Insulation Resistance Testing
Following the accident, investigators asked WMATA representatives to provide copies of maintenance records that included results of insulation resistance tests. The representatives responded that no insulation resistance testing had been conducted.
The Metrorail ATC technical procedure T031 Cable Insulation Resistance Testing, dated November 25, 2008, requires the periodic testing of all cables installed in conduits, in ducts, along tunnel walls, or buried along the right-of-way, and of all wires and cables entering and leaving train control rooms, equipment cases, and junction boxes. The cables and wires must be tested for insulation resistance from each conductor to all other conductors in the cable or wire and from each conductor to ground. Insulation resistance for conductors used in a power source of less than 600 volts must exceed 1 megaohm. Resistance in wires and cables used in a power source greater than 600 volts must exceed 10 megaohms. The tests must be conducted every 10 years or after any new installations. At the time of the accident, the T031 procedure was new, it was not superseding another procedure, and it was still undergoing review before final approval.
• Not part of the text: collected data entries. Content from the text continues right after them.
theorem witness_PosStaysWithinLen :
    Invariant entryAtBounds ∧ entryAtBounds.pos.toNat ≤ entryAtBounds.len.toNat ∧
    (∀ lanes v rest, entryAtBounds.agenda ≠ .csrWrite Csr.len lanes v :: rest) ∧
    (after (step entryAtBounds)).isSome = true :=
  ⟨witness_Invariant_entry, by decide, fun _ _ _ => by simp [entryAtBounds, at_, State.reset], by decide⟩

theorem witness_ShortReadRaisesTruncatedFrame :
    Instr.recTs ∈ readingRows ∧
    (at_ 0x08#5 0#3 27 [0, 0, 0, 0, 0, 0, 0]).len.toNat <
      (at_ 0x08#5 0#3 27 [0, 0, 0, 0, 0, 0, 0]).pos.toNat + readWidth .recTs (at_ 0x08#5 0#3 27 [0, 0, 0, 0, 0, 0, 0]) ∧
    hasRoom 1 (at_ 0x08#5 0#3 27 [0, 0, 0, 0, 0, 0, 0]) = true := by decide

/-- A full OUTQ, or one that is over-full by `n`. -/
def overFull (n : Nat) (s : State) : State :=
  { s with outq := List.replicate (Config.outDepth + n) (endErrToken 0#8 0#32 0#8 1#3) }

theorem hasRoom_overFull (t n : Nat) (h : 0 < t + n) (s : State) : hasRoom t (overFull n s) = false := by
  simp [hasRoom, overFull]
  omega

theorem witness_HoldChangesNothing_success :
    Instr.ftrCrc ∈ readingRows ∧
    (overFull 0 p2Crc).pos.toNat + readWidth .ftrCrc (overFull 0 p2Crc) ≤ (overFull 0 p2Crc).len.toNat ∧
    hasRoom (successTokens .ftrCrc) (overFull 0 p2Crc) = false :=
  ⟨by decide, by decide, hasRoom_overFull 2 0 (by decide) p2Crc⟩

theorem witness_HoldChangesNothing_error :
    Instr.entId1 ∈ readingRows ∧
    (overFull 0 (at_ 0x13#5 0#3 60 [])).len.toNat <
      (overFull 0 (at_ 0x13#5 0#3 60 [])).pos.toNat + readWidth .entId1 (overFull 0 (at_ 0x13#5 0#3 60 [])) ∧
    hasRoom 1 (overFull 0 (at_ 0x13#5 0#3 60 [])) = false :=
  ⟨by decide, by decide, hasRoom_overFull 1 0 (by decide) _⟩

theorem witness_HoldChangesNothing_lenChk :
    ((overFull 0 (headerAt 0x01#5 19 0)).len.toNat < 20 ∧ hasRoom 1 (overFull 0 (headerAt 0x01#5 19 0)) = false) ∧
    (20 ≤ (overFull 1 (headerAt 0x01#5 20 0)).len.toNat ∧ hasRoom 0 (overFull 1 (headerAt 0x01#5 20 0)) = false) :=
  ⟨⟨by decide, hasRoom_overFull 1 0 (by decide) _⟩, by decide, hasRoom_overFull 0 1 (by decide) _⟩

theorem witness_HoldChangesNothing_empty : p2Crc.outq = [] := rfl

theorem witness_ErrorEntryIsPrecise : hasRoom 1 (at_ 0x16#5 4#3 95 [0xAA, 0xBB]) = true := by decide

theorem witness_LenChkTestsTheMinimumLength :
    ((headerAt 0x01#5 19 0).len.toNat < 20 ∧ hasRoom 1 (headerAt 0x01#5 19 0) = true) ∧
    (20 ≤ (headerAt 0x01#5 20 0).len.toNat ∧ hasRoom 0 (headerAt 0x01#5 20 0) = true) := by decide

theorem witness_HdrImeiRaisesInvalidEncoding :
    Ready .hdrImei (headerAt 0x03#5 20 0x80) (List.replicate 15 0x80) ∧
    ∃ b ∈ List.replicate 15 (0x80 : Byte), 0x80 ≤ b.toNat :=
  ⟨⟨by decide, by decide, by decide⟩, by decide⟩

/-- One state for each error kind. -/
theorem witness_EachStepRaisesOnlyItsErrors :
    (Invariant (headerAt 0x01#5 19 0x7F) ∧ decodeUop (uop (headerAt 0x01#5 19 0x7F)) = .ok .lenChk ∧
      (after (exec .lenChk (headerAt 0x01#5 19 0x7F))).map errorFlag = some true) ∧
    (Invariant (headerAt 0x04#5 20 0x7F) ∧ decodeUop (uop (headerAt 0x04#5 20 0x7F)) = .ok .hdrZero ∧
      (after (exec .hdrZero (headerAt 0x04#5 20 0x7F))).map errorFlag = some true) ∧
    (Invariant (headerAt 0x03#5 20 0x80) ∧ decodeUop (uop (headerAt 0x03#5 20 0x80)) = .ok .hdrImei ∧
      (after (exec .hdrImei (headerAt 0x03#5 20 0x80))).map errorFlag = some true) ∧
    errorFlag (headerAt 0x01#5 19 0x7F) = false ∧ errorFlag (headerAt 0x04#5 20 0x7F) = false ∧
    errorFlag (headerAt 0x03#5 20 0x80) = false :=
  ⟨⟨witness_Invariant_lenChk, by decide, by decide⟩, ⟨witness_Invariant_hdrZero, by decide, by decide⟩,
    ⟨witness_Invariant_hdrImei, by decide, by decide⟩, by decide, by decide, by decide⟩

theorem witness_HdrImeiStoresTheIdentity :
    Ready .hdrImei (at_ 0x03#5 0#3 2 (List.replicate 15 0x7F)) (List.replicate 15 0x7F) ∧
    ∀ b ∈ List.replicate 15 (0x7F : Byte), b.toNat < 0x80 :=
  ⟨⟨by decide, by decide, by decide⟩, by decide⟩

theorem witness_HeaderFieldsAreRead :
    Ready .hdrPre (at_ 0x02#5 0#3 0 [0xFF, 0xFF]) [0xFF, 0xFF] ∧
    Ready .hdrZero (at_ 0x04#5 0#3 17 [0xFF, 0xFF, 0xFF, 0xFF]) [0xFF, 0xFF, 0xFF, 0xFF] ∧
    Ready .hdrFlen (at_ 0x05#5 0#3 21 [0xFF, 0xFF, 0xFF, 0xFF]) [0xFF, 0xFF, 0xFF, 0xFF] ∧
    Ready .hdrCodec (at_ 0x06#5 0#3 25 [0xFF]) [0xFF] ∧
    Ready .hdrNrec (at_ 0x07#5 0#3 26 [0x00]) [0x00] ∧
    Ready .hdrNrec (at_ 0x07#5 0#3 26 [0xFF]) [0xFF] := by
  refine ⟨?_, ?_, ?_, ?_, ?_, ?_⟩ <;> exact ⟨by decide, by decide, by decide⟩

theorem witness_RecordScalarsAreEmitted :
    Ready .recTs (at_ 0x08#5 0#3 27 (List.replicate 8 0xFF)) (List.replicate 8 0xFF) ∧
    Ready .recPrio (at_ 0x09#5 0#3 35 [0xFF]) [0xFF] ∧
    Ready .recAlt (at_ 0x0C#5 0#3 44 [0xFF, 0xFF]) [0xFF, 0xFF] ∧
    Ready .recAng (at_ 0x0D#5 0#3 46 [0xFF, 0xFF]) [0xFF, 0xFF] ∧
    Ready .recSat (at_ 0x0E#5 0#3 48 [0xFF]) [0xFF] ∧
    Ready .recSpd (at_ 0x0F#5 0#3 49 [0xFF, 0xFF]) [0xFF, 0xFF] := by
  refine ⟨?_, ?_, ?_, ?_, ?_, ?_⟩ <;> exact ⟨by decide, by decide, by decide⟩

theorem witness_CoordinatesAreEmittedWithSignAndMagnitude :
    Ready .recLon (at_ 0x0A#5 0#3 36 [0xFF, 0xFF, 0xFF, 0xFF]) [0xFF, 0xFF, 0xFF, 0xFF] ∧
    Ready .recLat (at_ 0x0B#5 0#3 40 [0x00, 0x00, 0x00, 0x00]) [0x00, 0x00, 0x00, 0x00] := by
  refine ⟨?_, ?_⟩ <;> exact ⟨by decide, by decide, by decide⟩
Investigators performed postaccident insulation resistance tests on bond cables and telephone lines installed from the Fort Totten train control room to both main tracks in the vicinity of the two impedance bonds for track circuit B2-304. The cables were routed together from the train control room to the field locations through conduits and manholes along an underground duct bank between the two main tracks. For several days before the accident, the Washington, D.C., area experienced heavy rains. Following the accident, the manholes were found partially filled with water, and the bond cables and telephone lines were submerged. After several days of dry weather, the bond cables were tested and found to have insulation resistance of less than 500 kiloohms to ground. As a result of the postaccident insulation resistance tests, the absolute block on track B2 through the accident area (which had been implemented after the accident) was extended to track B1 between Fort Totten and Takoma.
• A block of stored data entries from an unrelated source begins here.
/-- The parts of a frame in order: preamble, identity, the other header fields, records, footer (R80, R84). -/
theorem rdFrame_ok {bs r : List Byte} {f : Frame} (h : rdFrame bs = .ok (f, r)) :
    ∃ b₁ d b₂ b₃ b₄, Takes 2 bs b₁ ∧ rd 15 b₁ = .ok (d, b₂) ∧ f.imei = imeiOf d ∧ Takes 10 b₂ b₃ ∧
      repeatRead rdRecord f.nrec.toNat b₃ = .ok (f.records, b₄) ∧ Takes 5 b₄ r := by
  unfold rdFrame at h
  simp only [bind_ok, pure_ok] at h
  obtain ⟨_, b₁, hpre, _, b₂, himei, _, _, hzero, _, _, hflen, _, _, hcodec, _, b₃, hnrec, _, b₄, hrecords, _, _,
    hnrec2, _, _, hcrc, rfl, rfl⟩ := h
  obtain ⟨d, hd, -, rfl⟩ := rdImei_ok himei
  exact ⟨b₁, d, b₂, b₃, b₄, rd_takes hpre, hd, rfl,
    (((rd_takes hzero).trans (rdField_takes hflen)).trans (rdField_takes hcodec)).trans (rdField_takes hnrec),
    hrecords, (rdField_takes hnrec2).trans (rdField_takes hcrc)⟩

theorem rdFrame_takes {bs r : List Byte} {f : Frame} (h : rdFrame bs = .ok (f, r)) : Takes (frameSize f) bs r := by
  obtain ⟨b₁, d, b₂, b₃, b₄, hpre, hd, -, hfields, hrecords, hfooter⟩ := rdFrame_ok h
  exact (((hpre.trans (rd_takes hd)).trans hfields).trans (repeatRead_rdRecord_takes hrecords)).trans hfooter

/-- Settles O57: the pieces take the sizes that SIZE adds up. -/
theorem consumedBytesAreTheFrameSize : Obligations.ConsumedBytesAreTheFrameSize := by
  unfold Obligations.ConsumedBytesAreTheFrameSize
  intro bs f p h
  obtain ⟨r, hframe, rfl⟩ := decodeFrame_ok h
  have hlength := (rdFrame_takes hframe).length
  refine ⟨by omega, by omega, ?_, fun a _ => ?_⟩
  · simp only [frameSize, Config.hdrBytes, Config.ftrBytes] at hlength
    omega
  · unfold recordSize
    omega

/-! ### Where DECODE fails (R85, R129) -/

/-- A piece that fails only for want of bytes. -/
def OnlyTruncates {α : Type} (p : Parser α) : Prop := ∀ bs e, p bs = .error e → e = .truncatedFrame

theorem OnlyTruncates.bind {α β : Type} {p : Parser α} {f : α → Parser β} (hp : OnlyTruncates p)
    (hf : ∀ a, OnlyTruncates (f a)) : OnlyTruncates (p >>= f) := by
  intro bs e h
  rcases bind_error.1 h with hfail | ⟨a, r, -, hfail⟩
  · exact hp _ _ hfail
  · exact hf a _ _ hfail

theorem onlyTruncates_pure {α : Type} (a : α) : OnlyTruncates (pure a) := fun _ _ h => absurd h pure_error

theorem onlyTruncates_rd (n : Nat) : OnlyTruncates (rd n) := fun _ _ h => (rd_error.1 h).2

theorem onlyTruncates_rdField (w : Nat) : OnlyTruncates (rdField w) := fun _ _ h => (rdField_error.1 h).2

theorem OnlyTruncates.repeatRead {α : Type} {p : Parser α} (hp : OnlyTruncates p) (n : Nat) :
    OnlyTruncates (repeatRead p n) := by
  induction n with
  | zero => exact onlyTruncates_pure []
  | succ n ih => exact hp.bind fun a => ih.bind fun as => onlyTruncates_pure (a :: as)

theorem OnlyTruncates.rdGroup {α : Type} {p : Parser α} (hp : OnlyTruncates p) : OnlyTruncates (rdGroup p) :=
  (onlyTruncates_rdField 16).bind fun k => hp.repeatRead k.toNat

theorem onlyTruncates_rdFixedEntry (w : Nat) : OnlyTruncates (rdFixedEntry w) :=
  (onlyTruncates_rdField 16).bind fun _ => (onlyTruncates_rdField w).bind fun _ => onlyTruncates_pure _

theorem onlyTruncates_rdVarEntry : OnlyTruncates rdVarEntry :=
  (onlyTruncates_rdField 16).bind fun _ => (onlyTruncates_rdField 16).bind fun n =>
    (onlyTruncates_rd n.toNat).bind fun _ => onlyTruncates_pure _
Investigators used a spectrum analyzer to test for stray audio frequencies from outside sources that could possibly affect the track circuits. Harmonics from the 720-hertz traction power return frequency and the adjacent track circuit frequency were detected on the bond cables for track circuit B2-304. Identified harmonics of adjacent track circuit frequencies were also found on the bond cables, but at very low levels that did not pass through the track circuit module receiver filter.
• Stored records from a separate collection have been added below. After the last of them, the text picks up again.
/-! ### Arithmetic, logic, shifts, random (section 2.3) -/

theorem test_movi : afterWord 0x6FAB (State.reset.setV 15 1) (fun t => (t.getV 15, t.pc)) = some (0xAB, 0x202) := by decide
theorem test_addi : afterWord 0x7101 (with2 1 0xFF 15 0) (fun t => (t.getV 1, t.getV 15)) = some (0, 0) := by decide
theorem test_mov : afterWord 0x8EF0 (State.reset.setV 15 1) (fun t => (t.getV 14, t.getV 15)) = some (1, 1) := by decide
theorem test_or : afterWord 0x8121 ((with2 1 0xF0 2 0x0F).setV 15 7) (fun t => (t.getV 1, t.getV 15)) = some (0xFF, 7) := by
  decide
theorem test_and : afterWord 0x8122 ((with2 1 0xF0 2 0x3C).setV 15 7) (fun t => (t.getV 1, t.getV 15)) = some (0x30, 7) := by
  decide
theorem test_xor : afterWord 0x8123 ((with2 1 0xF0 2 0x3C).setV 15 7) (fun t => (t.getV 1, t.getV 15)) = some (0xCC, 7) := by
  decide
theorem test_add : afterWord 0x8014 ((with2 0 0x7F 1 0x80).setV 15 1) (fun t => (t.getV 0, t.getV 15)) = some (0xFF, 0) := by
  decide
theorem test_add_flag_last : afterWord 0x8F14 (with2 15 0xF0 1 0x20) (·.getV 15) = some 1 := by decide
theorem test_sub : afterWord 0x8015 ((with2 0 0x10 1 0x10).setV 15 1) (fun t => (t.getV 0, t.getV 15)) = some (0, 0) := by
  decide
theorem test_sub_reads_old_flag : afterWord 0x81F5 (with2 1 9 15 3) (fun t => (t.getV 1, t.getV 15)) = some (6, 1) := by
  decide
theorem test_subn : afterWord 0x8017 ((with2 0 0x20 1 0x10).setV 15 1) (fun t => (t.getV 0, t.getV 15)) =
    some (0xF0, 0) := by decide
theorem test_shr : afterWord 0x83A6 ((with2 3 0x04 10 0xFF).setV 15 1)
    (fun t => (t.getV 3, t.getV 10, t.getV 15)) = some (2, 0xFF, 0) := by decide
theorem test_shr_flag_register : afterWord 0x8F06 (State.reset.setV 15 3) (·.getV 15) = some 1 := by decide
theorem test_shl : afterWord 0x83AE (with2 3 0x41 10 0xFF) (fun t => (t.getV 3, t.getV 10, t.getV 15)) =
    some (0x82, 0xFF, 0) := by decide
theorem test_shl_flag_register : afterWord 0x8F0E (State.reset.setV 15 0x81) (·.getV 15) = some 1 := by decide
theorem test_rnd : afterWord 0xC10F (sampleInputs 0 0xA7 State.reset) (·.getV 1) = some 0x07 := by decide

/-! ### Index register and memory (section 2.4) -/

theorem test_seti : afterWord 0xAFFF State.reset (·.i) = some 0xFFF := by decide
theorem test_iadd : afterWord 0xF21E ((State.reset.setI 0xFFF0).setV 2 0xFF) (·.i) = some 0x00EF := by decide
theorem test_font : afterWord 0xF029 (State.reset.setV 0 0xFF) (·.i) = some 0x04FB := by decide
theorem test_bcd : afterWord 0xF033 ((State.reset.setV 0 234).setI 0x300) (fun t => (t.readBytes 0x300 3, t.i)) =
    some ([2, 3, 4], 0x300) := by decide
theorem test_bcd_out_of_range : afterWord 0xF033 ((State.reset.setV 0 0xFF).setI 0xFFE)
    (fun t => (t.halted, t.haltCause, t.haltInfo, t.pc, t.mem.isEmpty)) = some (true, 4, 0xFFE, 0x200, true) := by decide
theorem test_stm : afterWord 0xF255 ((with2 0 1 1 2).setI 0x400) (fun t => (t.readBytes 0x400 4, t.i)) =
    some ([1, 2, 0, 0], 0x400) := by decide
theorem test_ldm : afterWord 0xF265 ((((State.reset.writeBytes 0x300 [2, 3, 4, 5]).setV 3 9)).setI 0x300)
    (fun t => (t.getV 0, t.getV 1, t.getV 2, t.getV 3)) = some (2, 3, 4, 9) := by decide

/-! ### Display (section 2.5) -/

theorem test_clear : afterWord 0x00E0 { State.reset with fb := Vector.replicate 32 7 } (fun t => (t.fb[31], t.redrawPending)) =
    some (0, true) := by decide
theorem test_draw_wraps : afterWord 0xD121 (((with2 1 62 2 31).setI 0x210).writeByte 0x210 0xFF)
    (fun t => (t.fb[31], t.fb[0], t.getV 15, t.redrawPending)) = some (0xC00000000000003F, 0, 0, true) := by decide
theorem test_draw_column_seven : afterWord 0xD121 (((with2 1 63 2 0).setI 0x300).writeByte 0x300 0x01)
    (fun t => (t.fb[0], t.fb[1])) = some (BitVec.twoPow 64 6, 0) := by decide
Postaccident testing revealed that maintenance communication telephone lines were faulted to ground inside the track junction boxes along the wayside. The insides of the track junction boxes were heavily rusted, and the wire terminals were grounded to the metal case of the track junction boxes through the rust. A spectrum analyzer detected the frequency for track
circuit B2-304 on the communication lines, but the signal was determined to be of insufficient strength to be recognized as a valid signal by the track circuit module receiver.
Corrugated Rail
The investigation identified corrugated rail as a condition that can possibly lead to track circuit failure. Rail-head corrugations can cause or intensify electrical arcing between the train wheels and the rail, and this arcing can create harmonics that have been shown to effectively mimic a valid track circuit signal that can be accepted by the receiver via the normal signal path. For such harmonics to lead to a track-circuit failure, trains must be traveling at a certain speed, and the corrugations on the rail must occur at certain intervals. Because these signals only occur when a train is moving and they cease to be generated when a train is stopped, WMATA ATC engineers considered the harmonics caused by corrugated rail to be benign.